The Iberian ribbed newts are wide-spread from Iberian
Peninsula to Morocco. Similar to Eastern spotted newts they also have complex
life style and undergo all three stages (Joven A et al 2016). They are more aquatic than Eastern
spotted newts and grow up to 30 cm in size.

The advantages of the Iberian
ribbed newts as a laboratory model is ease of breeding in captivity,
availability of large number eggs where a single female lay about 200 eggs at a time (Teunis B et al 2005), and transgenesis (Joven A et al 2016, Elewa A et al 2017).

Irrespective of their variation in habitat and breeding, both Eastern spotted
newts and Iberian ribbed newts retain wide-spread regenerative capacity and
comparing inter-species regenerative ability will help us understand
regeneration in an evolutionary perspective.


1.4 Regeneration
in newts


As discussed earlier, the first report on the regenerative
ability in newts’ dates back to Lazzao Spallazani in early eighteenth century.

Spallazani described regeneration of limbs and tail in newts. Experiments
spanning the 20th century have shown that the newts regenerate almost all body
parts and they are called the champions of regeneration. Newt has the potential
to regenerate lens, jaws, heart, tail, and limb (Brockes J.P et al 1997, Iten
L.E et al 1976, Davis et al 1990, Tsonis P.A et al 2004).

Interestingly, not only newt possess wider spectrum of
regenerative ability, it is also noted there is no sign of age related decline
in their regenerative ability.
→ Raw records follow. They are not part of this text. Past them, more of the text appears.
-- ==== Sys2Proof/Word.lean ====
section
/-! DEFINITION. The word types of spec/00_scope.md R9: a byte, the 24-bit bus address, the 32-bit host values, and
the 9-bit counts of spec/10_state.md R25 and R30. All values are unsigned (R9). -/

namespace Sys2Proof

/-- `u8` of R9. -/
abbrev Byte := BitVec 8

/-- `u24` of R9: a bus address (R61, R65). -/
abbrev BusAddr := BitVec 24

/-- `u32` of R9: host address, host length, capacity. -/
abbrev Word := BitVec 32

/-- A count 0..256 in a 9-bit register (R25, R30). -/
abbrev Count := BitVec 9

end Sys2Proof
end

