-- ==== Sys2Proof/Tests/Slice0.lean ====
section
/-! SUPPORT. The model's own tests: ill-formed terms refused, words written out from the spec's encodings, single steps against the
vectors of spec/95_test_vectors.md, and a witness for the hypotheses of every obligation that has some. -/

namespace Sys2Proof.Tests

open Sys2Proof Sys2Proof.Machine

/-! ### Ill-formed terms are refused (WellFormed.lean) -/

theorem smoke_unknown_R : (Instr.unknown 0x52#8).wellFormed = false := by decide
theorem smoke_unknown_W : (Instr.unknown 0x57#8).wellFormed = false := by decide
theorem smoke_unknown_E : (Instr.unknown 0x45#8).wellFormed = false := by decide
theorem smoke_unknown_D : (Instr.unknown 0x44#8).wellFormed = false := by decide
theorem smoke_frame_unknown : (Frame.unknown 0x44#8).wellFormed = false := by decide
theorem smoke_read_nothing : (BusCmd.read 0x0#24 0).wellFormed = false := by decide
theorem smoke_read_too_many : (BusCmd.read 0x0#24 257).wellFormed = false := by decide
theorem smoke_program_nothing : (BusCmd.program 0x0#24 []).wellFormed = false := by decide

set_option maxRecDepth 4000 in
theorem smoke_program_too_many : (BusCmd.program 0x0#24 (List.replicate 257 0x00#8)).wellFormed = false := by decide

/-- A payload of 2^32 bytes has no length field: the length check refuses it. -/
theorem smoke_write_too_long (l : List Byte) (h : l.length = 2 ^ 32) : (Frame.write 0 l).wellFormed = false := by
  simp [Frame.wellFormed, h]

/-! ### Words written out from the encodings -/

/-- The four tags are the ASCII codes of their letters (R91), bit by bit. -/
theorem test_tag_words :
    [decodeTag 0b01010010#8, decodeTag 0b01010111#8, decodeTag 0b01000101#8, decodeTag 0b01000100#8] =
      [.read, .write, .erase, .detect] := by decide

/-- 95_test_vectors.md, Dispatcher: lower case and other bytes are unknown. -/
theorem test_tag_unknown :
    [0x72#8, 0x77#8, 0x65#8, 0x64#8, 0x00#8, 0xFF#8, 0xAA#8, 0x55#8, 0x53#8].all
      (fun b => decodeTag b == .unknown b) = true := by decide

/-- The six opcodes (R100), bit by bit. -/
theorem test_opcode_words :
    [0b10011111#8, 0b00000011#8, 0b00000110#8, 0b00000010#8, 0b11000111#8, 0b00000101#8].map decodeBus =
      [.ok .busRdid, .ok .busRead, .ok .busWren, .ok .busPp, .ok .busCe, .ok .busRdsr] := rfl

/-- No other byte is an opcode (R100): 0x20, a sector erase of other hosts, is none. -/
theorem test_opcode_other : decodeBus 0x20#8 = .error (.notABusOpcode 0x20#8) := rfl

/-- The table's rows (spec/opcode_table.json), each by the constructor LAWS.json names for it. -/
theorem test_table_rows :
    [0x52, 0x57, 0x45, 0x44, 0x00, 0x9F, 0x03, 0x06, 0x02, 0xC7, 0x05].map (decodeTableWord 8) =
      [some .read, some .write, some .erase, some .detect, some (.unknown 0x00#8), some .busRdid, some .busRead,
        some .busWren, some .busPp, some .busCe, some .busRdsr] := by decide

/-- The encoder's words (R91, R100). -/
theorem test_encode_words :
    [encode .read, encode .write, encode .erase, encode .detect, encode (.unknown 0x72#8), encode .busRdid, encode .busRead,
      encode .busWren, encode .busPp, encode .busCe, encode .busRdsr] =
      [[0x52#8], [0x57#8], [0x45#8], [0x44#8], [0x72#8], [0x9F#8], [0x03#8], [0x06#8], [0x02#8], [0xC7#8], [0x05#8]] := by decide

/-- V10: a Read frame. -/
theorem test_frame_read :
    decodeFrame [0x52#8, 0x56#8, 0x34#8, 0x12#8, 0xAB#8, 0x02#8, 0x00#8, 0x00#8, 0x00#8] =
      .ok (.read 0xAB123456#32 0x00000002#32, []) := rfl

/-- V13: a Write frame. -/
theorem test_frame_write :
    encodeFrame (.write 0x00000010#32 [0x5A#8]) =
      [0x57#8, 0x10#8, 0x00#8, 0x00#8, 0x00#8, 0x01#8, 0x00#8, 0x00#8, 0x00#8, 0x5A#8] := by decide

/-- A Write frame whose payload has not come yet is no frame (R94). -/
theorem test_frame_short :
    decodeFrame [0x57#8, 0x10#8, 0x00#8, 0x00#8, 0x00#8, 0x01#8, 0x00#8, 0x00#8, 0x00#8] = .error .shortPayload := rfl

/-- 95_test_vectors.md, Serial framing: `readU32`. -/
theorem test_readU32 :
    [le32 0x01#8 0x00#8 0x00#8 0x00#8, le32 0x00#8 0x01#8 0x00#8 0x00#8, le32 0x78#8 0x56#8 0x34#8 0x12#8,
      le32 0x00#8 0x00#8 0x00#8 0x80#8] = [0x00000001#32, 0x00000100#32, 0x12345678#32, 0x80000000#32] := by decide

/-- 95_test_vectors.md, Serial framing: `TxU32LE` (R98's example is the second). -/
theorem test_txU32LE :
    [leBytes32 0x00020000#32, leBytes32 0x01000000#32] =
      [[0x00#8, 0x00#8, 0x02#8, 0x00#8], [0x00#8, 0x00#8, 0x00#8, 0x01#8]] := by decide

/-- 95_test_vectors.md, Transactions: Read Data at 0x123456 of two bytes. -/
theorem test_bus_read : encodeBusCmd (.read 0x123456#24 2) = [0x03#8, 0x12#8, 0x34#8, 0x56#8, 0x00#8, 0x00#8] := by decide

/-- 95_test_vectors.md, Transactions: Page Program, and the transactions without address. -/
theorem test_bus_others :
    encodeBusCmd (.program 0x000010#24 [0x5A#8]) = [0x02#8, 0x00#8, 0x00#8, 0x10#8, 0x5A#8] ∧
    encodeBusCmd .rdid = [0x9F#8, 0x00#8, 0x00#8, 0x00#8] ∧ encodeBusCmd .rdsr = [0x05#8, 0x00#8] ∧
    encodeBusCmd .wren = [0x06#8] ∧ encodeBusCmd .chipErase = [0xC7#8] := by decide

/-! ### Capacity (95_test_vectors.md, Capacity table) -/

theorem test_capacity :
    [0x10#8, 0x11#8, 0x14#8, 0x17#8, 0x18#8, 0x19#8, 0x1A#8, 0x3F#8, 0x40#8, 0x41#8, 0x4F#8, 0xA0#8, 0x00#8, 0xFF#8].map
      capOf = [0x0#32, 0x00020000#32, 0x00100000#32, 0x00800000#32, 0x01000000#32, 0x02000000#32, 0x0#32, 0x0#32, 0x00100000#32,
        0x0#32, 0x0#32, 0x0#32, 0x0#32, 0x0#32] := rfl

/-- V5, V8, and the manufacturer test. -/
theorem test_decode_capacity :
    [decodeCapacity 0xEF#8 0x40#8 0x00#8, decodeCapacity 0xEF#8 0x40#8 0x18#8, decodeCapacity 0xEF#8 0x11#8 0x00#8,
      decodeCapacity 0x20#8 0x40#8 0x00#8] = [0x00100000#32, 0x01000000#32, 0x00020000#32, 0x0#32] := by decide

/-! ### Single steps -/

/-- The machine after reset, in a phase, with bytes waiting and a chip that will answer these bytes. -/
def stateAt (p : Phase) (q ans : List Byte) : State := { State.reset with phase := p, rxq := q, chip := .oracle ans }

/-- A field of a next state. -/
def got {α : Type} (f : State → α) : Out → Option α
  | .next s => some (f s)
  | .fault _ => none
  | .refused _ => none

/-- V10: the seventh parameter byte of a Read with length 2 in progress; byte 2 of `rem` is replaced, the rest stays. -/
theorem test_read_parameter :
    got (fun t => (t.phase, t.addr, t.rem))
      (step { stateAt (.param .r 6) [0xFF#8] [] with addr := 0xAB123456#32, rem := 0x11223344#32 }) =
      some (.param .r 7, 0xAB123456#32, 0x11FF3344#32) := by decide

/-- V9: a Read of zero length: the acknowledgement, then IDLE. -/
theorem test_read_zero_length :
    got (fun t => (t.phase, t.hist)) (step (stateAt (.ack1 .r) [] [])) = some (.idle, [.tx 0xAA#8]) := by decide

/-- V12: a Write of zero length goes from its first acknowledgement straight to its second. -/
theorem test_write_zero_length :
    got (fun t => (t.phase, t.hist)) (step (stateAt (.ack1 .w) [] [])) = some (.ack2, [.tx 0xAA#8]) := by decide

/-- V13: the one payload byte lands in `buf[0]`, and Write Enable is set up. -/
theorem test_write_payload :
    got (fun t => (t.phase, t.xop, t.xret, t.buf[0])) (step { stateAt (.wIn 0) [0x5A#8] [] with rem := 1, chunk := 1 }) =
      some (.xCsOn, 0x06#8, .wWrenDone, 0x5A#8) := rfl

/-- 95_test_vectors.md, Dispatcher: `E` begins the Write Enable transaction. -/
theorem test_erase_tag :
    got (fun t => (t.phase, t.xop, t.xret, t.rxq)) (step (stateAt .idle [0x45#8, 0x44#8] [])) =
      some (.xCsOn, 0x06#8, .eWrenDone, [0x44#8]) := by decide

/-- R216: after the gap, Chip Erase. -/
theorem test_erase_gap :
    got (fun t => (t.phase, t.xop, t.xret, t.hist)) (step (stateAt (.gap .e) [] [])) =
      some (.xCsOn, 0xC7#8, .eCeDone, [.wait .wrenGap]) := by decide

/-- 95_test_vectors.md, Dispatcher: `D` begins the Read JEDEC ID transaction. -/
theorem test_detect_tag :
    got (fun t => (t.phase, t.xop, t.xhasAddr, t.xnresp, t.xdst)) (step (stateAt .idle [0x44#8] [])) =
      some (.xCsOn, 0x9F#8, false, 3, .jedec) := by decide

/-- V8: the last of the seven bytes is the top byte of the capacity 0x01000000. -/
theorem test_detect_last_byte :
    got (fun t => (t.phase, t.hist)) (step { stateAt (.dOut 6) [] [] with cap := 0x01000000#32 }) =
      some (.idle, [.tx 0x01#8]) := by decide
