-- ==== Sys2Proof/Config.lean ====
section
/-!
DEFINITION. What a build of the encoder fixes (00_scope.md R7, 10_state.md R31 to R35), the two read-only tables, and the free values:
what the spec leaves open and gives no default for (93_implementation_defined.md U1 to U3, U8). A free value has no body, so no proof
can know it.
-/

namespace Sys2Proof

/-- The parameters of a build that have a default in the spec (R7, R32, R33). State carries them and no step changes them (log 12). -/
structure Build where
  i2cAddr : BitVec 7
  i2cHz : Nat
  eDelayUnits : Nat
  ePulseUnits : Nat
  powerUpMs : Nat
  deriving DecidableEq, Repr

/-- The defaults of R7: address 0x27, 400 kHz, waits of 1 unit, 1 unit and 50 ms. -/
def Config.defaultBuild : Build :=
  { i2cAddr := 0x27, i2cHz := 400000, eDelayUnits := 1, ePulseUnits := 1, powerUpMs := 50 }

/-- The lower bounds the spec puts on the waits (R33): 1 unit, 1 unit, 50 ms. -/
abbrev Build.Legal (b : Build) : Prop :=
  1 ≤ b.eDelayUnits ∧ 1 ≤ b.ePulseUnits ∧ 50 ≤ b.powerUpMs

/-- `ENABLE_BIT` (R31, R82). -/
def Config.enableBit : Byte := 0x04

/-- `MODE_CMD` (R31, R82). -/
def Config.modeCmd : Byte := 0x00

/-- `MODE_DATA` (R31, R82). -/
def Config.modeData : Byte := 0x01

/-- `BL_ON` (R31). -/
def Config.blOn : Byte := 0x08

/-- `BL_OFF` (R31). -/
def Config.blOff : Byte := 0x00

/-- `HI_MASK` (R31). -/
def Config.hiMask : Byte := 0xF0

/-- `TEXT_MAX`: the longest text a PRINT may carry, by the width of `len` (R7, R91). -/
def Config.textMax : Nat := 65535

/-- The initialisation table `INIT` (R34). -/
def Config.init : List Byte := [0x33, 0x32, 0x06, 0x0C, 0x28, 0x01]

/-- The line-address table `LINE` (R35): no other line has an entry. -/
def Config.lineByte (line : BitVec 8) : Option Byte :=
  if line = 1#8 then some 0x80 else if line = 2#8 then some 0xC0 else none

/-- Where the display's cursor stands, symbolically (R38): so many data bytes after a clear, or after the address byte `base`.
The spec gives no map of the DDRAM, and none is used (log 21). -/
inductive Cursor where
  /-- `n` data bytes after "clear display, cursor home" (R87). -/
  | home (n : Nat)
  /-- `n` data bytes after the address command `base`. -/
  | line (base : Byte) (n : Nat)
  deriving DecidableEq, Repr, Inhabited

/-- What the model carries of the display itself (R38): its nibble phase, with the half byte it holds (`none`: it expects the high
nibble), its cursor, and its busy time: whether it may still be at its last clear command (R247). -/
structure Device where
  half : Option (Mode × Nibble)
  cursor : Cursor
  busy : Bool
  deriving DecidableEq, Repr, Inhabited

/-- Free value: did the failed, or cut short, write number `n` reach the expander (U3, D22; log 5). -/
opaque Config.failedWriteLands : Nat → Bool

/-- Free value: the display after a bus error, an operation cut short or a byte that reached it while it was busy, draw number `n` (U1, U2, U7;
log 6). -/
opaque Config.freeDevice : Nat → Device

/-- Free value: the cursor after a command byte that the block never sends, draw number `n` (R87; log 21). -/
opaque Config.freeCursor : Nat → Cursor

/-- Free value: the clock cycles of `n` time units, rounded up; `T_UNIT`, `F_CLK` and `TICK_CYCLES` are open (R7, R157; log 13). -/
opaque Config.cyclesOfUnits : Nat → Nat

/-- Free value: the clock cycles of `n` milliseconds, rounded up (R157; log 13). -/
opaque Config.cyclesOfMs : Nat → Nat

end Sys2Proof
end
Newts can regenerate lens, and removing lens
repeatedly for 18 times on the same animal revealed regenerate of lens not
altered by repeated injury. (Eguchi G et al 2011).  


Apart from the appendages, newts also possess ability to
regenerate injured CNS, spinal cord and brain. Spinal cord regeneration has
been extensively studied in newts. Most of the spinal cord studies have been
done after amputation of the tail. However, transection of spinal cord proximal
to the hind limb was performed to study the regenerative ability and behaviour
response. In this context, the newts were able to regenerate the spine and
recovered hind limb movement by four weeks after spinal cord injury (Davis et
al 1990). Spinal cord injury was also performed to assess the axonal
regeneration contribute of cells to regeneration (Zukor et al 2011). The
paedomorphic salamander, axolotl, has also been extensively studied for their
spinal cord regeneration. These experiments indicate that neural stem cell-mediated
proliferation contribute to spinal cord regeneration (Albors A.D et al 2015).


Adult newts are able to regenerate parts of the brain after
mechanical lesioning. In classical experiments in amphibians the approach was
to remove the optic tectum and study their functional outcome. In newts,
removal of optic tectum and assessment of the brain till 90 days indicates that
they are able to regenerate the optic tectum (Minneli G et al 1987). In another
study, the retinotectal projection pathway was analysed after partial optic
tectum removal. This study has revealed that the newts regenerate the optic tectum
and most of the retinotectal projection were recovered by 8 months (Okomoto M
et al 2007). Recently, number of studies on brain regeneration has been
performed on newts and this will be discussed later in this chapter.